Nothing but a number belongs in the answer: how many lines of the records below contain the string "hasBios".

(PROVIDED INFORMATION begins)

-- ==== Sys2Proof/Laws/PerInstr.lean ====
section
/-! SUPPORT. Per instruction: the word the encoder gives meets the instruction's row of
spec/opcode_table.json (30_encoding.md R103, R104). -/

namespace Sys2Proof.Laws

theorem fixed_zero {w n : Nat} {x : BitVec w} (h : x.toNat < 2 ^ n) :
    x &&& (BitVec.allOnes w <<< n) = 0#w := by
  ext i hi
  simp only [BitVec.getElem_and, BitVec.getElem_shiftLeft, BitVec.getElem_allOnes,
    BitVec.getElem_zero]
  by_cases hn : i < n
  · simp [hn]
  · have : x[i] = false := by
      rw [← BitVec.getLsbD_eq_getElem, BitVec.getLsbD]
      exact Nat.testBit_lt_two_pow (Nat.lt_of_lt_of_le h (Nat.pow_le_pow_right (by decide) (by omega)))
    simp [this]

theorem packCommand_and (op op' : BitVec 8) (dev dev' : Handle) (addr addr' : Addr)
    (arg arg' : Word32) :
    packCommand op dev addr arg &&& packCommand op' dev' addr' arg' =
      packCommand (op &&& op') (dev &&& dev') (addr &&& addr') (arg &&& arg') := by
  unfold packCommand
  rw [BitVec.and_append, BitVec.and_append, BitVec.and_append]

theorem command_fits {op : BitVec 8} {dev : Handle} {addr : Addr} {arg : Word32} {row : OpcodeRow}
    (d : Handle) (a : Addr) (g : Word32) (hb : row.bits = 64)
    (hf : BitVec.ofNat 64 row.fixed = packCommand 0xFF d a g)
    (hp : BitVec.ofNat 64 row.pattern = packCommand op 0 0 0)
    (hd : dev &&& d = 0) (ha : addr &&& a = 0) (hg : arg &&& g = 0) :
    (Request.command (packCommand op dev addr arg)).fits row := by
  refine ⟨hb, ?_⟩
  rw [hf, hp, packCommand_and, hd, ha, hg]
  congr 1
  exact BitVec.and_allOnes

theorem byte_arg {n : Nat} (h : n < 2 ^ 8) : (BitVec.ofNat 32 n : Word32) &&& 0xFFFFFF00 = 0 := by
  refine fixed_zero (n := 8) ?_
  rw [BitVec.toNat_ofNat]
  exact Nat.lt_of_le_of_lt (Nat.mod_le _ _) h

theorem byte_arg' (b : Byte) : (b.setWidth 32 : Word32) &&& 0xFFFFFF00 = 0 := by
  refine fixed_zero (n := 8) ?_
  rw [BitVec.toNat_setWidth]
  exact Nat.lt_of_le_of_lt (Nat.mod_le _ _) b.isLt

namespace FitsRow

/-- The word of a well-formed instruction fits the instruction's row. -/
def Statement (i : Instr) : Prop := i.wellFormed = true → (encode i).fits i.row

theorem mkmach (type : Nat) (useCart hasBios : Bool) : Statement (.mkmach type useCart hasBios) := by
  intro h
  have ht : type < 2 ^ 8 := by simpa [Instr.wellFormed, codeFits] using h
  refine command_fits 0xFF 0xFFFF 0xFFFFFC00 rfl (by simp only [Instr.row]; decide)
    (by simp only [Instr.row]; decide) (by decide) (by decide) ?_
  refine fixed_zero (n := 10) ?_
  unfold machArg
  rw [BitVec.toNat_ofNat]
  refine Nat.lt_of_le_of_lt (Nat.mod_le _ _) ?_
  have := Bool.toNat_le useCart
  have := Bool.toNat_le hasBios
  omega

theorem mkcart (tag : Nat) : Statement (.mkcart tag) := by
  intro h
  have ht : tag < 2 ^ 8 := by simpa [Instr.wellFormed, codeFits] using h
  exact command_fits 0xFF 0xFFFF 0xFFFFFF00 rfl (by simp only [Instr.row]; decide)
    (by simp only [Instr.row]; decide) (by decide) (by decide)
    (byte_arg ht)

theorem mkram (dev : Handle) (size : Nat) : Statement (.mkram dev size) := fun _ =>
  command_fits 0 0xFFFF 0 rfl (by simp only [Instr.row]; decide)
    (by simp only [Instr.row]; decide) BitVec.and_zero (by decide) BitVec.and_zero

theorem mkrom (dev : Handle) : Statement (.mkrom dev) := fun _ =>
  command_fits 0 0xFFFF 0xFFFFFFFF rfl (by simp only [Instr.row]; decide)
    (by simp only [Instr.row]; decide) BitVec.and_zero (by decide) (by decide)

theorem mkadp (dev : Handle) (mask : Addr) (chip : Byte) : Statement (.mkadp dev mask chip) := fun _ =>
  command_fits 0 0 0xFFFFFF00 rfl (by simp only [Instr.row]; decide)
    (by simp only [Instr.row]; decide) BitVec.and_zero BitVec.and_zero
    (byte_arg' chip)

theorem attach (dev : Handle) : Statement (.attach dev) := fun _ =>
  command_fits 0 0xFFFF 0xFFFFFFFF rfl (by simp only [Instr.row]; decide)
    (by simp only [Instr.row]; decide) BitVec.and_zero (by decide) (by decide)

theorem map (dev : Handle) (base : Addr) (size : Nat) : Statement (.map dev base size) := fun _ =>
  command_fits 0 0 0 rfl (by simp only [Instr.row]; decide)
    (by simp only [Instr.row]; decide) BitVec.and_zero BitVec.and_zero BitVec.and_zero

theorem mapc (dev : Handle) (base : Addr) (size : Nat) : Statement (.mapc dev base size) := fun _ =>
  command_fits 0 0 0 rfl (by simp only [Instr.row]; decide)
    (by simp only [Instr.row]; decide) BitVec.and_zero BitVec.and_zero BitVec.and_zero

theorem selfmap (dev : Handle) : Statement (.selfmap dev) := fun _ =>
  command_fits 0 0xFFFF 0xFFFFFFFF rfl (by simp only [Instr.row]; decide)
    (by simp only [Instr.row]; decide) BitVec.and_zero (by decide) (by decide)

theorem dreset (dev : Handle) : Statement (.dreset dev) := fun _ =>
  command_fits 0 0xFFFF 0xFFFFFFFF rfl (by simp only [Instr.row]; decide)
    (by simp only [Instr.row]; decide) BitVec.and_zero (by decide) (by decide)

theorem mreset : Statement .mreset := fun _ => ⟨rfl, by decide⟩

theorem rd (addr : Addr) : Statement (.rd addr) := fun _ =>
  command_fits 0xFF 0 0xFFFFFFFF rfl (by simp only [Instr.row]; decide)
    (by simp only [Instr.row]; decide) (by decide) BitVec.and_zero (by decide)

theorem wr (addr : Addr) (value : Byte) : Statement (.wr addr value) := fun _ =>
  command_fits 0xFF 0 0xFFFFFF00 rfl (by simp only [Instr.row]; decide)
    (by simp only [Instr.row]; decide) (by decide) BitVec.and_zero
    (byte_arg' value)

theorem frame : Statement .frame := fun _ => ⟨rfl, by decide⟩

theorem poll : Statement .poll := fun _ => ⟨rfl, by decide⟩

theorem save : Statement .save := fun _ => ⟨rfl, by decide⟩

theorem restore : Statement .restore := fun _ => ⟨rfl, by decide⟩

theorem packBus_and (b b' : Bool) (addr addr' : Addr) (data data' : Byte) :
    packBus b addr data &&& packBus b' addr' data' =
      packBus (b && b') (addr &&& addr') (data &&& data') := by
  unfold packBus
  rw [BitVec.and_append, BitVec.and_append]
  cases b <;> cases b' <;> rfl

theorem busRd (addr : Addr) : Statement (.busRd addr) := by
  refine fun _ => ⟨rfl, ?_⟩
  have h1 : BitVec.ofNat 25 0x10000FF = packBus true 0 0xFF := by decide
  have h2 : BitVec.ofNat 25 0x0000000 = packBus false 0 0 := by decide
  show packBus false addr 0 &&& BitVec.ofNat 25 0x10000FF = BitVec.ofNat 25 0x0000000
  rw [h1, h2, packBus_and, show addr &&& 0 = 0 from BitVec.and_zero]
  rfl

theorem busWr (addr : Addr) (data : Byte) : Statement (.busWr addr data) := by
  refine fun _ => ⟨rfl, ?_⟩
  have h1 : BitVec.ofNat 25 0x1000000 = packBus true 0 0 := by decide
  show packBus true addr data &&& BitVec.ofNat 25 0x1000000 = BitVec.ofNat 25 0x1000000
  rw [h1, packBus_and, show addr &&& 0 = 0 from BitVec.and_zero,
    show data &&& 0 = 0 from BitVec.and_zero]
  rfl

end FitsRow

end Sys2Proof.Laws
end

(PROVIDED INFORMATION ends)

§ TASK RESPONSE
2